Hi, I want to merge publish_details of documents if the uid of the document same then query on them. According to this here blt275162870bd76359 is repeated twice and if we merge it's publish_details then data looks like:

"publish_details":[{
 "environment": "blt603fe91adbdcff66",
 "locale": "en-us"
 },{
 "environment": "blt603fe91adbdcff66",
 "locale": "hi-in"
 },{
 "environment": "blt603fe91adbdcff66",
 "locale": "mr-in"
 },{
 "environment": "blt603fe91adbdcff67",
 "locale": "mr-in"
 }]

also for blt275162870bd763523 publish_details are:

"publish_details":[{
 "environment": "blt603fe91adbdcff66",
 "locale": "en-us"
 },{
 "environment": "blt603fe91adbdcff66",
 "locale": "hi-in"
 },{
 "environment": "blt603fe91adbdcff66",
 "locale": "mr-in"
 }]

other documents have then own publish_details. so in this case, if I use the following query:

{
	"query": {
		"bool": {
			"must": [{
					"term": {
						"type_uid": "java"
					}
				}, {
					"term": {
						"key": "blt9a73af140d639159"
					}
				}, {
					"nested": {
						"path": "publish_details",
						"query": {
							"term": {
								"publish_details.environment": "blt603fe91adbdcff66"

							}
						}
					}
				},
				{
					"nested": {
						"path": "publish_details",
						"query": {
							"term": {
								"publish_details.locale": "en-us"

							}
						}
					}
				},
				{
					"nested": {
						"path": "publish_details",
						"query": {
							"term": {
								"publish_details.locale": "hi-in"

							}
						}
					}
				}, {
					"nested": {
						"path": "publish_details",
						"query": {
							"term": {
								"publish_details.locale": "mr-in"

							}
						}
					}
				}
			]
		}
	}
}

Then it is giving me on blt275162870bd763523 and blt275162870bd76359(repeated and we merged its publish_details) other documents did not match this query so they failed. so I want only these two documents in response.

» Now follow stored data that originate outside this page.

/-! ### Dev.setSub -/

section
variable (d : Dev) (s : Nat) (x : SubChan)
@[simp] theorem Dev.fget_setSub (g : Fld) : (d.setSub s x).fget g = d.fget g := by
  simp only [Dev.fget, Dev.setSub_flds]
@[simp] theorem Dev.fgetB_setSub (g : Fld) : (d.setSub s x).fgetB g = d.fgetB g := by
  simp only [Dev.fgetB, Dev.fget, Dev.setSub_flds]
@[simp] theorem Dev.oget_setSub (o2 : Obj) : (d.setSub s x).oget o2 = d.oget o2 := by
  simp only [Dev.oget, Dev.setSub_objs]
@[simp] theorem Dev.queue_setSub (j : Nat) : (d.setSub s x).queue j = d.queue j := by
  simp only [Dev.queue, Dev.setSub_jamb]
@[simp] theorem Dev.cmd_setSub (j : Nat) : (d.setSub s x).cmd j = d.cmd j := by
  simp only [Dev.cmd, Dev.setSub_jamb]
@[simp] theorem Dev.chan_setSub (j : Nat) : (d.setSub s x).chan j = d.chan j := by
  simp only [Dev.chan, Dev.setSub_mem_chans]
@[simp] theorem Dev.drive_setSub (j : Nat) : (d.setSub s x).drive j = d.drive j := by
  simp only [Dev.drive, Dev.setSub_drives]
@[simp] theorem Dev.ctx_setSub (j : Nat) : (d.setSub s x).ctx j = d.ctx j := by
  simp only [Dev.ctx, Dev.setSub_pipes]
@[simp] theorem Dev.pane_setSub (j : Nat) : (d.setSub s x).pane j = d.pane j := by
  simp only [Dev.pane, Dev.setSub_pipes]
@[simp] theorem Dev.latch_setSub (j : Nat) : (d.setSub s x).latch j = d.latch j := by
  simp only [Dev.latch, Dev.setSub_pipes]
@[simp] theorem Dev.lvTable_setSub (j : Nat) : (d.setSub s x).lvTable j = d.lvTable j := by
  simp only [Dev.lvTable, Dev.setSub_louvre]
@[simp] theorem Dev.hchan_setSub (j : Nat) : (d.setSub s x).hchan j = d.hchan j := by
  simp only [Dev.hchan, Dev.setSub_hinge]
@[simp] theorem Dev.slot_setSub (j : Nat) : (d.setSub s x).slot j = d.slot j := by
  simp only [Dev.slot, Dev.setSub_dig]
@[simp] theorem Dev.dgctx_setSub (j : Nat) : (d.setSub s x).dgctx j = d.dgctx j := by
  simp only [Dev.dgctx, Dev.setSub_dig]
@[simp] theorem Dev.tunit_setSub (j : Nat) : (d.setSub s x).tunit j = d.tunit j := by
  simp only [Dev.tunit, Dev.setSub_thr]
@[simp] theorem Dev.peer_setSub (j : Nat) : (d.setSub s x).peer j = d.peer j := by
  simp only [Dev.peer, Dev.setSub_net]
@[simp] theorem Dev.bcas_setSub (j : Nat) : (d.setSub s x).bcas j = d.bcas j := by
  simp only [Dev.bcas, Dev.setSub_bifold]
end

/-! ### Dev.setWork -/

section
variable (d : Dev) (w v : Work)
@[simp] theorem Dev.fget_setWork (g : Fld) : (d.setWork w v).fget g = d.fget g := by
  simp only [Dev.fget, Dev.setWork_flds]
@[simp] theorem Dev.fgetB_setWork (g : Fld) : (d.setWork w v).fgetB g = d.fgetB g := by
  simp only [Dev.fgetB, Dev.fget, Dev.setWork_flds]
@[simp] theorem Dev.oget_setWork (o2 : Obj) : (d.setWork w v).oget o2 = d.oget o2 := by
  simp only [Dev.oget, Dev.setWork_objs]
@[simp] theorem Dev.queue_setWork (j : Nat) : (d.setWork w v).queue j = d.queue j := by
  simp only [Dev.queue, Dev.setWork_jamb]
@[simp] theorem Dev.cmd_setWork (j : Nat) : (d.setWork w v).cmd j = d.cmd j := by
  simp only [Dev.cmd, Dev.setWork_jamb]
@[simp] theorem Dev.chan_setWork (j : Nat) : (d.setWork w v).chan j = d.chan j := by
  simp only [Dev.chan, Dev.setWork_mem]
@[simp] theorem Dev.drive_setWork (j : Nat) : (d.setWork w v).drive j = d.drive j := by
  simp only [Dev.drive, Dev.setWork_drives]
@[simp] theorem Dev.ctx_setWork (j : Nat) : (d.setWork w v).ctx j = d.ctx j := by
  simp only [Dev.ctx, Dev.setWork_pipes_ctxs]
@[simp] theorem Dev.pane_setWork (j : Nat) : (d.setWork w v).pane j = d.pane j := by
  simp only [Dev.pane, Dev.setWork_pipes_panes]
@[simp] theorem Dev.latch_setWork (j : Nat) : (d.setWork w v).latch j = d.latch j := by
  simp only [Dev.latch, Dev.setWork_pipes_latches]
@[simp] theorem Dev.lvTable_setWork (j : Nat) : (d.setWork w v).lvTable j = d.lvTable j := by
  simp only [Dev.lvTable, Dev.setWork_louvre]
@[simp] theorem Dev.hchan_setWork (j : Nat) : (d.setWork w v).hchan j = d.hchan j := by
  simp only [Dev.hchan, Dev.setWork_hinge]
@[simp] theorem Dev.slot_setWork (j : Nat) : (d.setWork w v).slot j = d.slot j := by
  simp only [Dev.slot, Dev.setWork_dig]
@[simp] theorem Dev.dgctx_setWork (j : Nat) : (d.setWork w v).dgctx j = d.dgctx j := by
  simp only [Dev.dgctx, Dev.setWork_dig]
@[simp] theorem Dev.tunit_setWork (j : Nat) : (d.setWork w v).tunit j = d.tunit j := by
  simp only [Dev.tunit, Dev.setWork_thr]
@[simp] theorem Dev.peer_setWork (j : Nat) : (d.setWork w v).peer j = d.peer j := by
  simp only [Dev.peer, Dev.setWork_net]
@[simp] theorem Dev.bcas_setWork (j : Nat) : (d.setWork w v).bcas j = d.bcas j := by
  simp only [Dev.bcas, Dev.setWork_bifold]
end

/-! ### Dev.setSlot -/

section
variable (d : Dev) (s : Nat) (x : KeySlot)
@[simp] theorem Dev.fget_setSlot (g : Fld) : (d.setSlot s x).fget g = d.fget g := by
  simp only [Dev.fget, Dev.setSlot_flds]
@[simp] theorem Dev.fgetB_setSlot (g : Fld) : (d.setSlot s x).fgetB g = d.fgetB g := by
  simp only [Dev.fgetB, Dev.fget, Dev.setSlot_flds]
@[simp] theorem Dev.oget_setSlot (o2 : Obj) : (d.setSlot s x).oget o2 = d.oget o2 := by
  simp only [Dev.oget, Dev.setSlot_objs]
@[simp] theorem Dev.queue_setSlot (j : Nat) : (d.setSlot s x).queue j = d.queue j := by
  simp only [Dev.queue, Dev.setSlot_jamb]
@[simp] theorem Dev.cmd_setSlot (j : Nat) : (d.setSlot s x).cmd j = d.cmd j := by
  simp only [Dev.cmd, Dev.setSlot_jamb]
@[simp] theorem Dev.chan_setSlot (j : Nat) : (d.setSlot s x).chan j = d.chan j := by
  simp only [Dev.chan, Dev.setSlot_mem]
@[simp] theorem Dev.drive_setSlot (j : Nat) : (d.setSlot s x).drive j = d.drive j := by
  simp only [Dev.drive, Dev.setSlot_drives]
@[simp] theorem Dev.ctx_setSlot (j : Nat) : (d.setSlot s x).ctx j = d.ctx j := by
  simp only [Dev.ctx, Dev.setSlot_pipes]
@[simp] theorem Dev.pane_setSlot (j : Nat) : (d.setSlot s x).pane j = d.pane j := by
  simp only [Dev.pane, Dev.setSlot_pipes]
@[simp] theorem Dev.latch_setSlot (j : Nat) : (d.setSlot s x).latch j = d.latch j := by
  simp only [Dev.latch, Dev.setSlot_pipes]
@[simp] theorem Dev.lvTable_setSlot (j : Nat) : (d.setSlot s x).lvTable j = d.lvTable j := by
  simp only [Dev.lvTable, Dev.setSlot_louvre]
@[simp] theorem Dev.hchan_setSlot (j : Nat) : (d.setSlot s x).hchan j = d.hchan j := by
  simp only [Dev.hchan, Dev.setSlot_hinge]
@[simp] theorem Dev.dgctx_setSlot (j : Nat) : (d.setSlot s x).dgctx j = d.dgctx j := by
  simp only [Dev.dgctx, Dev.setSlot_dig_ctxs]
@[simp] theorem Dev.tunit_setSlot (j : Nat) : (d.setSlot s x).tunit j = d.tunit j := by
  simp only [Dev.tunit, Dev.setSlot_thr]
@[simp] theorem Dev.peer_setSlot (j : Nat) : (d.setSlot s x).peer j = d.peer j := by
  simp only [Dev.peer, Dev.setSlot_net]
@[simp] theorem Dev.bcas_setSlot (j : Nat) : (d.setSlot s x).bcas j = d.bcas j := by
  simp only [Dev.bcas, Dev.setSlot_bifold]
end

So is any way in elastic search two combine documents(if uid repeated) and query them two get desire result here? Want one single query for this?Kindly Help me here.

I don't think it's possible at query time or in your application layer may be.

Or maybe change the way you're modeling your data if it makes sense.

It means there is no direct query to get a expected result?